-- ==== Sys2Proof/Laws/KeptLinks.lean ====
section
/-! SUPPORT. What each operation and command of the links leaves alone (see Sys2Proof/Laws/Kept.lean). -/
namespace Sys2Proof.Machine

set_option Elab.async false
set_option linter.unusedTactic false
set_option linter.unreachableTactic false

variable {p : Part} {b : State}

theorem laneClear_kept (hregs : p ≠ .regs) {x1 s} (k : Kept p b s) :
    Kept p b (laneClear x1 s) := by
  unfold laneClear
  try dsimp only
  repeat' first | with_reducible assumption | (intro _; try dsimp only) | with_reducible apply setReg_kept hregs | with_reducible apply foldl_kept | with_reducible apply ite_kept | (fail_if_no_progress (with_reducible refine mk_kept ?_)) | split

theorem restoreMarker_kept (hlk : p ≠ .lk) {x1 s} (k : Kept p b s) :
    Kept p b (restoreMarker x1 s) := by
  unfold restoreMarker
  try dsimp only
  repeat' first | with_reducible assumption | (intro _; try dsimp only) | with_reducible apply setDropAcc_kept hlk | with_reducible apply foldl_kept | with_reducible apply ite_kept | (fail_if_no_progress (with_reducible refine mk_kept ?_)) | split

theorem abandonSegment_kept (hregs : p ≠ .regs) (hmgmt : p ≠ .mgmt) (hlk : p ≠ .lk) (haq : p ≠ .aq) {x1 x2 s} (k : Kept p b s) :
    Kept p b (abandonSegment x1 x2 s) := by
  unfold abandonSegment
  try dsimp only
  repeat' first | with_reducible assumption | (intro _; try dsimp only) | with_reducible apply dropPacket_kept hregs hmgmt hlk | with_reducible apply handCapt_kept hregs hmgmt hlk haq | with_reducible apply foldl_kept | with_reducible apply ite_kept | (fail_if_no_progress (with_reducible refine mk_kept ?_)) | split

theorem giveUpPacket_kept (hregs : p ≠ .regs) (hmgmt : p ≠ .mgmt) (hlk : p ≠ .lk) (haq : p ≠ .aq) {x1 x2 s} (k : Kept p b s) :
    Kept p b (giveUpPacket x1 x2 s) := by
  unfold giveUpPacket
  try dsimp only
  repeat' first | with_reducible assumption | (intro _; try dsimp only) | with_reducible apply abandonSegment_kept hregs hmgmt hlk haq | with_reducible apply dropPacket_kept hregs hmgmt hlk | with_reducible apply foldl_kept | with_reducible apply ite_kept | (fail_if_no_progress (with_reducible refine mk_kept ?_)) | split

theorem moveTo_kept (hregs : p ≠ .regs) (hmgmt : p ≠ .mgmt) (hlk : p ≠ .lk) {x1 x2 s} (k : Kept p b s) :
    Kept p b (moveTo x1 x2 s) := by
  unfold moveTo
  try dsimp only
  repeat' first | with_reducible assumption | (intro _; try dsimp only) | with_reducible apply dropPacket_kept hregs hmgmt hlk | with_reducible apply queueOn_kept hregs hmgmt hlk | with_reducible apply foldl_kept | with_reducible apply ite_kept | (fail_if_no_progress (with_reducible refine mk_kept ?_)) | split

theorem displace_kept (hregs : p ≠ .regs) (hmgmt : p ≠ .mgmt) (hlk : p ≠ .lk) (haq : p ≠ .aq) {x1 x2 s} (k : Kept p b s) :
    Kept p b (displace x1 x2 s) := by
  unfold displace
  try dsimp only
  repeat' first | with_reducible assumption | (intro _; try dsimp only) | with_reducible apply giveUpPacket_kept hregs hmgmt hlk haq | with_reducible apply moveTo_kept hregs hmgmt hlk | with_reducible apply dropPacket_kept hregs hmgmt hlk | with_reducible apply foldl_kept | with_reducible apply ite_kept | (fail_if_no_progress (with_reducible refine mk_kept ?_)) | split

theorem flushLane_kept (hregs : p ≠ .regs) (hmgmt : p ≠ .mgmt) (hlk : p ≠ .lk) (haq : p ≠ .aq) {x1 s} (k : Kept p b s) :
    Kept p b (flushLane x1 s) := by
  unfold flushLane
  try dsimp only
  repeat' first | with_reducible assumption | (intro _; try dsimp only) | with_reducible apply setLane_kept hlk | with_reducible apply restoreMarker_kept hlk | with_reducible apply dropPacket_kept hregs hmgmt hlk | with_reducible apply displace_kept hregs hmgmt hlk haq | with_reducible apply foldl_kept | with_reducible apply ite_kept | (fail_if_no_progress (with_reducible refine mk_kept ?_)) | split

theorem moveLane_kept (hregs : p ≠ .regs) (hmgmt : p ≠ .mgmt) (hlk : p ≠ .lk) (haq : p ≠ .aq) {x1 x2 s} (k : Kept p b s) :
    Kept p b (moveLane x1 x2 s) := by
  unfold moveLane
  try dsimp only
  repeat' first | with_reducible assumption | (intro _; try dsimp only) | with_reducible apply flushLane_kept hregs hmgmt hlk haq | with_reducible apply setLaneState_kept hregs hlk | with_reducible apply foldl_kept | with_reducible apply ite_kept | (fail_if_no_progress (with_reducible refine mk_kept ?_)) | split

theorem enterVerify_kept (hregs : p ≠ .regs) (hmgmt : p ≠ .mgmt) (hlk : p ≠ .lk) (haq : p ≠ .aq) {x1 s} (k : Kept p b s) :
    Kept p b (enterVerify x1 s) := by
  unfold enterVerify
  try dsimp only
  repeat' first | with_reducible assumption | (intro _; try dsimp only) | with_reducible apply moveLane_kept hregs hmgmt hlk haq | with_reducible apply setLane_kept hlk | with_reducible apply foldl_kept | with_reducible apply ite_kept | (fail_if_no_progress (with_reducible refine mk_kept ?_)) | split

theorem leaveRetrain_kept (hregs : p ≠ .regs) (hmgmt : p ≠ .mgmt) (hlk : p ≠ .lk) (haq : p ≠ .aq) {x1 s} (k : Kept p b s) :
    Kept p b (leaveRetrain x1 s) := by
  unfold leaveRetrain
  try dsimp only
  repeat' first | with_reducible assumption | (intro _; try dsimp only) | with_reducible apply moveLane_kept hregs hmgmt hlk haq | with_reducible apply enterVerify_kept hregs hmgmt hlk haq | with_reducible apply foldl_kept | with_reducible apply ite_kept | (fail_if_no_progress (with_reducible refine mk_kept ?_)) | split

theorem sendEqDone_kept (hregs : p ≠ .regs) (hmgmt : p ≠ .mgmt) (hlk : p ≠ .lk) (haq : p ≠ .aq) {x1 s} (k : Kept p b s) :
    Kept p b (sendEqDone x1 s) := by
  unfold sendEqDone
  try dsimp only
  repeat' first | with_reducible assumption | (intro _; try dsimp only) | with_reducible apply setLane_kept hlk | with_reducible apply enterVerify_kept hregs hmgmt hlk haq | with_reducible apply foldl_kept | with_reducible apply ite_kept | (fail_if_no_progress (with_reducible refine mk_kept ?_)) | split

theorem laneCount_kept (hregs : p ≠ .regs) (hmgmt : p ≠ .mgmt) {x1 x2 x3 x4 s} (k : Kept p b s) :
    Kept p b (laneCount x1 x2 x3 x4 s) := by
  unfold laneCount
  try dsimp only
  repeat' first | with_reducible assumption | (intro _; try dsimp only) | with_reducible apply bumpOvf_kept hregs hmgmt | with_reducible apply foldl_kept | with_reducible apply ite_kept | (fail_if_no_progress (with_reducible refine mk_kept ?_)) | split

theorem tickLane_kept (hregs : p ≠ .regs) (hmgmt : p ≠ .mgmt) (hlk : p ≠ .lk) (haq : p ≠ .aq) {x1 s} (k : Kept p b s) :
    Kept p b (tickLane x1 s) := by
  unfold tickLane
  try dsimp only
  repeat' first | with_reducible assumption | (intro _; try dsimp only) | with_reducible apply leaveRetrain_kept hregs hmgmt hlk haq | with_reducible apply sendEqDone_kept hregs hmgmt hlk haq | with_reducible apply laneCount_kept hregs hmgmt | with_reducible apply foldl_kept | with_reducible apply ite_kept | (fail_if_no_progress (with_reducible refine mk_kept ?_)) | split

theorem tickLanes_kept (hregs : p ≠ .regs) (hmgmt : p ≠ .mgmt) (hlk : p ≠ .lk) (haq : p ≠ .aq) {s} (k : Kept p b s) :
    Kept p b (tickLanes s) := by
  unfold tickLanes
  try dsimp only
  repeat' first | with_reducible assumption | (intro _; try dsimp only) | with_reducible apply tickLane_kept hregs hmgmt hlk haq | with_reducible apply forUp_kept | with_reducible apply foldl_kept | with_reducible apply ite_kept | (fail_if_no_progress (with_reducible refine mk_kept ?_)) | split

PROMPT :: Please print the lines from the start of the records up to and including the line with "Kept p b (laneClear x1 s) := by", copying each one exactly and leaving out the rest.

RESULT OF THE TASK ::
-- ==== Sys2Proof/Laws/KeptLinks.lean ====
section
/-! SUPPORT. What each operation and command of the links leaves alone (see Sys2Proof/Laws/Kept.lean). -/
namespace Sys2Proof.Machine

set_option Elab.async false
set_option linter.unusedTactic false
set_option linter.unreachableTactic false

variable {p : Part} {b : State}

theorem laneClear_kept (hregs : p ≠ .regs) {x1 s} (k : Kept p b s) :
    Kept p b (laneClear x1 s) := by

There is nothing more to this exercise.